Years ago I used to buy from M&S. Mainly food. Sometimes clothes. Especially during my student days when times were hard. Well, if you had to endure a wedding or a formal ‘family do’ you could buy a suit from M&S on a Friday afternoon, carefully remove the labels, make sure you didn’t spill or perspire on it (or even worse if you got really lucky with a bridesmaid or a long lost cousin!), then return it on Monday for your money back. Yes I know it’s wrong in principle but times were hard. Students couldn’t afford cars, mobiles and designer gear in those days. It was all charity shop overcoats and brown ale in market pubs back in the 70s.

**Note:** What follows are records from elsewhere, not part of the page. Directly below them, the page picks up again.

-- ==== Sys2Proof/Certificates/Slice0/Obligations.lean ====
section
/-! DEFINITION. The statements about the part that are to be proved, chapter by chapter of the data book. Each docstring says
which rule a statement rests on; OBLIGATIONS.json lists them. -/

open Sys2Proof Sys2Proof.Machine Sys2Proof.Safety

/-! ## The queue of commands, and the taking of requests -/

/-- A step takes the command at the front of the queue and runs it on the state with the queue's rest. -/
def Obligations.StepRunsFrontCommand : Prop :=
  ∀ (c : Instr) (rest : List Instr) (s : State),
    step { s with pending := c :: rest } = exec c { s with pending := rest }

/-- With no command waiting a tenth of a second passes for the timers of a part that runs, and nothing else changes: no
clock, no quantity, no order. A part that does not run stands still (the model's choice: log entry 4). -/
def Obligations.IdleStepMovesTimersOnly : Prop :=
  ∀ s : State, s.pending = [] →
    (s.running = false → step s = .next s)
    ∧ (s.running = true → ∃ t, step s = .next t
        ∧ t = { s with hoses := t.hoses, islands := t.islands, tanks := t.tanks, ports := t.ports }
        ∧ (∀ h, t.hoses.get h = { s.hoses.get h with
            coupleTimer := (s.hoses.get h).coupleTimer.map (· - 1), stallTimer := (s.hoses.get h).stallTimer.map (· - 1),
            rateTimer := (s.hoses.get h).rateTimer.map (· - 1), settleTimer := (s.hoses.get h).settleTimer.map (· - 1),
            strayTimer := (s.hoses.get h).strayTimer.map (· - 1) })
        ∧ (∀ i, t.islands.get i = { s.islands.get i with timer := (s.islands.get i).timer.map (· - 1) })
        ∧ (∀ k, t.tanks.get k = { s.tanks.get k with
            staleTimer := (s.tanks.get k).staleTimer.map (· - 1), quietTimer := (s.tanks.get k).quietTimer.map (· - 1) })
        ∧ ∀ l, t.ports.get l = { s.ports.get l with frameTimer := (s.ports.get l).frameTimer.map (· - 1) })

/-- A request of any kind but LINK_RESET whose body does not decode is answered with the outcome of Chapter 11 when it is
taken, whatever the role of the port, and it goes no further: nothing but the answer changes. -/
def Obligations.UndecodableRequestGoesNoFurther : Prop :=
  ∀ (c : Instr) (q : RequestInfo) (r : DecodeRefusal) (s : State),
    requestInfo c = some q → q.kind ≠ .linkReset → q.undecodable = some r → s.canTake q.link c = true →
    ∃ t, exec c s = .next t
      ∧ OnlyAnswered s t q.link
          (reply q.tag q.kind (if r = .badLength then .badLength else .outOfRange) .nothing)

/-- A request of a kind that the permission table marks "no" for the port's role is answered NOT_PERMITTED and reaches no
owner: nothing but the answer changes. One that is with its owner already completes under its old role (R179) and is not meant
here. The second clause is the table, family by family. -/
def Obligations.ForbiddenRequestIsNotPermitted : Prop :=
  (∀ (c : Instr) (q : RequestInfo) (s : State),
    requestInfo c = some q → q.kind ≠ .linkReset → q.undecodable = none → s.canTake q.link c = true →
    (s.ports.get q.link).custody = .untaken → permitted (s.cfg.links.get q.link).role q.kind = false →
    ∃ t, exec c s = .next t ∧ OnlyAnswered s t q.link (reply q.tag q.kind .notPermitted .nothing))
  ∧ ∀ (r : Role) (k : Kind), permitted r k = false ↔
      (k ∈ [Kind.orderAdmit, .orderHold, .orderContinue, .orderCancel, .stepStop] ∧ r ≠ .office ∧ r ≠ .lanes)
      ∨ (k ∈ [Kind.hoseSet, .islandSet, .tankSet, .fluidSet, .strapLoad, .causeSet, .accountLimitsSet, .linkSet, .clockSet,
            .settingsSave, .receiptOpen, .receiptClose, .receiptCancel, .stockSet, .journalRelease, .shutdownClear]
          ∧ r ≠ .office)
      ∨ (k ∈ [Kind.accountCreate, .accountEdit, .accountBlock, .accountUnblock, .accountDelete, .hoursConfirm, .hoursRebase,
            .lubeSet] ∧ r ≠ .workshop)
      ∨ (k ∈ [Kind.tripBay, .tripIsland, .tripTank, .tripHose] ∧ r = .view)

M&S was a brand that had good solid values. It was a British institution. Nothing too exciting, but you knew what it stood for. The trouble was times were changing and people really weren’t turned on by them anymore. Over the decades they lost touch with contemporary Britain.
Then, along came new products, new direction and eventually Dirvla with the “this is not just chocolate pudding” campaign. This is where the hate started for me.
I couldn’t stand her self satisfied, smug, decidedly middle class purring. It’s irrational I know, and you’ll probably say that this is the campaign that rescued M&S. I suppose at a time when everyone felt affluent , when property prices were high, the economy was booming and everyone was spending faster than an MP on expenses both she and the marketing strategy were bang on.
Many adored her and the lush photography style that went with her. I didn’t feel like it was my M&S though and vowed never to cross there pretentious threshold again. Never, never, never!
But, times change, the economy falls off a cliff and we all feel a little less wealthy and a little more vulnerable than we did.
The positive thing (for me).... Dirvla disappears back to Ballykissangel with her designer M&S travel luggage stuffed full of royalties and a few out of date chocolate eclairs to sustain her on the ferry and a shiny new campaign comes along that’s in tune with the mood of the nation.
This is where the love bit begins again.
With a more realistic ‘quality worth every penny’ message and ‘2 can eat for a tenner’ I forgot Dirvla and her “cat that got the cream” voice and tucked into some great value food and wine.
The point though is that one campaign very quickly and very strongly turned me (and others presumably) against a brand for no real, rational reason other than personal preference. It’s just an instinctive thing and there’s little you can do about it sometimes. I was adamant I wouldn’t buy at M&S again!!!
But thankfully our memories are short (especially when we’re advancing in years) and brand disloyalties even shorter lived. We react and change our perceptions and opinions quickly when a new message is presented and the goodies are too tempting to resist. Our buying habits are seldom set in stone and we’re willing to give a second chance. As consumers we’re quick to change loyalties if someone comes along with a proposition that connects with us and that really floats our boat.
Will I buy another M&S wedding suit and return it after the do again? Probably not, but never say never! After all you never know when hard times are just around the corner.